(Saved data entries)
-- ==== Sys2Proof/Laws/Ops.lean ====
section
/-! SUPPORT. What fault entry, the HOST step and the events do, once each: the lemmas the proofs cite instead of
unfolding them. -/

namespace Sys2Proof.Machine

/-! ### Fault entry -/

/-- Fault entry while idle. -/
theorem raiseFault_of_idle {c : Cause} {s : State} (h : s.status.busy = false) :
    raiseFault c s = s.setFault c := by simp [raiseFault, h]

/-- Fault entry while busy. -/
theorem raiseFault_of_busy {c : Cause} {s : State} (h : s.status.busy = true) :
    raiseFault c s = (s.setFault c).abandonCommand := by simp [raiseFault, h]

@[simp] theorem raiseFault_blk (c : Cause) (s : State) : (raiseFault c s).blk = s.blk := by
  unfold raiseFault; split <;> rfl

@[simp] theorem raiseFault_msglenLo (c : Cause) (s : State) : (raiseFault c s).msglenLo = s.msglenLo := by
  unfold raiseFault; split <;> rfl

@[simp] theorem raiseFault_msglenHi (c : Cause) (s : State) : (raiseFault c s).msglenHi = s.msglenHi := by
  unfold raiseFault; split <;> rfl

@[simp] theorem raiseFault_schedule (c : Cause) (s : State) : (raiseFault c s).schedule = s.schedule := by
  unfold raiseFault; split <;> rfl

@[simp] theorem raiseFault_reads (c : Cause) (s : State) : (raiseFault c s).reads = s.reads := by
  unfold raiseFault; split <;> rfl

@[simp] theorem raiseFault_status (c : Cause) (s : State) :
    (raiseFault c s).status = { busy := false, done := s.status.done, fault := true, cause := c } := by
  unfold raiseFault
  split
  · rfl
  · next h => simp at h; simp [h]

/-- Fault entry is the relation of the rule (60_exceptions R157). -/
theorem raiseFault_enters (c : Cause) (s : State) : FaultEntered c s (raiseFault c s) := by
  cases h : s.status.busy <;> simp [FaultEntered, raiseFault, h]

/-- `FaultEntered` does not look at the values returned to the host, at the schedule or at the draw counter. -/
theorem FaultEntered.of_same_fields {c : Cause} {s s' t t' : State} (h : FaultEntered c s t)
    (hs : SameBlock s s') (ht : SameBlock t t') : FaultEntered c s' t' := by
  obtain ⟨hs1, hs2, hs3, hs4, hs5, hs6, hs7⟩ := hs
  obtain ⟨ht1, ht2, ht3, ht4, ht5, ht6, ht7⟩ := ht
  simpa only [FaultEntered, hs1, hs2, hs3, hs4, hs5, hs6, hs7, ht1, ht2, ht3, ht4, ht5, ht6, ht7] using h

/-- A faulting access: fault entry, a value to the host if it was a read. -/
theorem raiseFaultOn_spec (dir : Dir) (c : Cause) (s : State) :
    SameBlock (raiseFault c s) (raiseFaultOn dir c s) ∧ (raiseFaultOn dir c s).schedule = s.schedule ∧
      ReturnsToHost dir s (raiseFaultOn dir c s) := by
  cases dir <;> simp [raiseFaultOn, SameBlock, ReturnsToHost]

theorem raiseFaultOn_enters (dir : Dir) (c : Cause) (s : State) : FaultEntered c s (raiseFaultOn dir c s) :=
  (raiseFault_enters c s).of_same_fields ⟨rfl, rfl, rfl, rfl, rfl, rfl, rfl⟩ (raiseFaultOn_spec dir c s).1

/-! ### Register reads and the address map -/

/-- A read changes nothing of the block and returns one value: the register's, unless it is a result register while
BUSY = 1 (44_host_access R125, R131). -/
theorem readReg_spec (r : Reg) (s : State) :
    SameBlock s (readReg r s) ∧ (readReg r s).schedule = s.schedule ∧
      ∃ v, (readReg r s).reads = s.reads ++ [v] ∧
        ((isResultReg r = true → s.status.busy = false) → v = regValue s r) := by
  unfold readReg
  split
  · next h =>
      simp only [Bool.and_eq_true] at h
      exact ⟨⟨rfl, rfl, rfl, rfl, rfl, rfl, rfl⟩, rfl, _, rfl, fun hb => by simp [hb h.2] at h⟩
  · exact ⟨⟨rfl, rfl, rfl, rfl, rfl, rfl, rfl⟩, rfl, _, rfl, fun _ => rfl⟩

@[simp] theorem offset_aligned (r : Reg) : (Reg.offset r).val % 4 = 0 := by
  cases r <;> simp [Reg.offset]

/-- The address map gives each register back at its offset (20_memory R42). -/
@[simp] theorem regAt_offset (r : Reg) : regAt r.offset = some r := by
  cases r with
  | h i => revert i; decide
  | blk i => revert i; decide
  | hex k => revert k; decide
  | cmd => rfl
  | status => rfl
  | msglenLo => rfl
  | msglenHi => rfl

/-- An aligned offset holds a register or lies in an unmapped range (20_memory R42, R45). -/
theorem regAt_eq_some_iff (o : Offset) (h : o.val % 4 = 0) (r : Reg) : regAt o = some r ↔ o = r.offset := by
  constructor
  · revert h r
    revert o
    simp only [regAt]
    intro o h r
    repeat' split
    all_goals
      intro hr
      first
        | (cases hr; apply Fin.ext; simp [Reg.offset]; omega)
        | (cases hr)
  · rintro rfl
    simp

theorem regAt_eq_none_iff (o : Offset) :
    regAt o = none ↔ (0x024 ≤ o.val ∧ o.val ≤ 0x03F) ∨ 0x0A8 ≤ o.val := by
  unfold regAt
  repeat' split
  all_goals simp
  all_goals omega

/-! ### The HOST step -/

/-- An access in the fault state changes nothing of the block (44_host_access R133). -/
theorem faultStateAccess_spec (a : Access) (s : State) :
    SameBlock s (faultStateAccess a s) ∧ (faultStateAccess a s).schedule = s.schedule := by
  unfold faultStateAccess
  split
  · exact ⟨⟨rfl, rfl, rfl, rfl, rfl, rfl, rfl⟩, rfl⟩
  · split
    · exact ⟨⟨rfl, rfl, rfl, rfl, rfl, rfl, rfl⟩, rfl⟩
    · split
      · exact ⟨⟨rfl, rfl, rfl, rfl, rfl, rfl, rfl⟩, rfl⟩
      · exact ⟨(readReg_spec _ s).1, (readReg_spec _ s).2.1⟩

/-- What issuing a command word does: ILLEGAL_CMD, SEQUENCE, or the command pending (44_host_access R129). -/
theorem issue_cases (v : Word) (s : State) :
    ((∃ why, decode v = .illegal why) ∧ issue v s = raiseFault .illegalCmd s) ∨
    (∃ i, decode v = .command i ∧ (changesDigest i = true ∧ s.status.done = true) ∧ issue v s = raiseFault .sequence s) ∨
    (∃ i, decode v = .command i ∧ (changesDigest i = true → s.status.done = false) ∧
      issue v s = (s.setPend (some i)).setBusy true) := by
  unfold issue
  cases hd : decode v with
  | illegal why => exact .inl ⟨⟨why, rfl⟩, rfl⟩
  | command i =>
    cases hc : changesDigest i <;> cases hdone : s.status.done <;> simp [hc]

/-- Everything a host access can do: answer (nothing of the block changes), raise a fault, store into one data register
while idle, or make a command pending while idle. -/
theorem hostAccess_cases (a : Access) (s : State) :
    SameBlock s (hostAccess a s) ∨
    (s.status.fault = false ∧ ∃ c, c ≠ .noFault ∧ c ≠ .internal ∧ FaultEntered c s (hostAccess a s)) ∨
    (s.Idle ∧ ∃ i v, a = { off := Reg.offset (.blk i), width := 4, dir := .write v } ∧ hostAccess a s = s.setBlk i v) ∨
    (s.Idle ∧ ∃ v, a = { off := Reg.offset .msglenLo, width := 4, dir := .write v } ∧ hostAccess a s = s.setMsglenLo v) ∨
    (s.Idle ∧ ∃ v, a = { off := Reg.offset .msglenHi, width := 4, dir := .write v } ∧ hostAccess a s = s.setMsglenHi v) ∨
    (s.Idle ∧ ∃ i v, a = { off := Reg.offset .cmd, width := 4, dir := .write v } ∧ decode v = .command i ∧
      (changesDigest i = true → s.status.done = false) ∧ hostAccess a s = (s.setPend (some i)).setBusy true) := by
  obtain ⟨off, width, dir⟩ := a
  unfold hostAccess
  cases hf : s.status.fault with
  | true => exact .inl (faultStateAccess_spec _ s).1
  | false =>
    simp only [Bool.false_eq_true, if_false]
    split
    · exact .inr (.inl ⟨trivial, _, by decide, by decide, raiseFaultOn_enters _ _ s⟩)
    · next hw =>
      simp only [not_or, Decidable.not_not] at hw
      obtain ⟨hw, ha⟩ := hw
      split
      · exact .inr (.inl ⟨trivial, _, by decide, by decide, raiseFaultOn_enters _ _ s⟩)
      · next r hr =>
        have ho : off = r.offset := (regAt_eq_some_iff off ha r).mp hr
        subst ho hw
        cases dir with
        | read => exact .inl (readReg_spec r s).1
        | write v =>
          simp only [regAccess]
          split
          · exact .inr (.inl ⟨trivial, _, by decide, by decide, raiseFaultOn_enters _ _ s⟩)
          · split
            · exact .inr (.inl ⟨trivial, _, by decide, by decide, raiseFaultOn_enters _ _ s⟩)
            · next hro hb =>
              have hidle : s.Idle := ⟨hf, by simpa using hb⟩
              cases r with
              | status => simp [isReadOnly] at hro
              | h i => simp [isReadOnly] at hro
              | hex k => simp [isReadOnly] at hro
              | blk i => exact .inr (.inr (.inl ⟨hidle, i, v, rfl, rfl⟩))
              | msglenLo => exact .inr (.inr (.inr (.inl ⟨hidle, v, rfl, rfl⟩)))
              | msglenHi => exact .inr (.inr (.inr (.inr (.inl ⟨hidle, v, rfl, rfl⟩))))
              | cmd =>
                simp only [hostWrite]
                rcases issue_cases v s with ⟨_, h⟩ | ⟨i, _, _, h⟩ | ⟨i, hd, hs, h⟩
                · exact .inr (.inl ⟨trivial, .illegalCmd, by decide, by decide, by rw [h]; exact raiseFault_enters _ s⟩)
                · exact .inr (.inl ⟨trivial, .sequence, by decide, by decide, by rw [h]; exact raiseFault_enters _ s⟩)
                · exact .inr (.inr (.inr (.inr (.inr ⟨hidle, i, v, rfl, hd, hs, h⟩))))

/-- No host access touches the schedule. -/
@[simp] theorem hostAccess_schedule (a : Access) (s : State) : (hostAccess a s).schedule = s.schedule := by
  have hissue : ∀ v, (issue v s).schedule = s.schedule := by
    intro v
    rcases issue_cases v s with ⟨_, h⟩ | ⟨_, _, _, h⟩ | ⟨_, _, _, h⟩ <;> simp [h]
  unfold hostAccess
  split
  · exact (faultStateAccess_spec a s).2
  · split
    · exact (raiseFaultOn_spec _ _ s).2.1
    · split
      · exact (raiseFaultOn_spec _ _ s).2.1
      · next r _ =>
        unfold regAccess
        split
        · exact (readReg_spec r s).2.1
        · split
          · exact (raiseFaultOn_spec _ _ s).2.1
          · split
            · exact (raiseFaultOn_spec _ _ s).2.1
            · cases r <;> first | exact hissue _ | rfl

/-! ### Address decode on the host bus -/

/-- A host address in the window has the offset addr − BASE (20_memory R43). -/
@[simp] theorem offsetOf_base_add (o : Offset) : offsetOf (Config.base + o.val) = some o := by
  have := o.isLt
  simp [offsetOf]
  omega

theorem offsetOf_eq_none_iff (addr : Nat) :
    offsetOf addr = none ↔ addr < Config.base ∨ Config.base + 0xFF < addr := by
  simp [offsetOf]
  omega

@[simp] theorem busAccess_schedule (addr width : Nat) (dir : Dir) (s : State) :
    (busAccess addr width dir s).schedule = s.schedule := by
  unfold busAccess; split <;> simp

end Sys2Proof.Machine
end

## WHAT TO DO
Your answer should be the exact lines above from the one with "next r hr =>" through the one with "h⟩ | ⟨i, hd, hs, h⟩", both included, and nothing besides.

## WRITTEN RESPONSE
      · next r hr =>
        have ho : off = r.offset := (regAt_eq_some_iff off ha r).mp hr
        subst ho hw
        cases dir with
        | read => exact .inl (readReg_spec r s).1
        | write v =>
          simp only [regAccess]
          split
          · exact .inr (.inl ⟨trivial, _, by decide, by decide, raiseFaultOn_enters _ _ s⟩)
          · split
            · exact .inr (.inl ⟨trivial, _, by decide, by decide, raiseFaultOn_enters _ _ s⟩)
            · next hro hb =>
              have hidle : s.Idle := ⟨hf, by simpa using hb⟩
              cases r with
              | status => simp [isReadOnly] at hro
              | h i => simp [isReadOnly] at hro
              | hex k => simp [isReadOnly] at hro
              | blk i => exact .inr (.inr (.inl ⟨hidle, i, v, rfl, rfl⟩))
              | msglenLo => exact .inr (.inr (.inr (.inl ⟨hidle, v, rfl, rfl⟩)))
              | msglenHi => exact .inr (.inr (.inr (.inr (.inl ⟨hidle, v, rfl, rfl⟩))))
              | cmd =>
                simp only [hostWrite]
                rcases issue_cases v s with ⟨_, h⟩ | ⟨i, _, _, h⟩ | ⟨i, hd, hs, h⟩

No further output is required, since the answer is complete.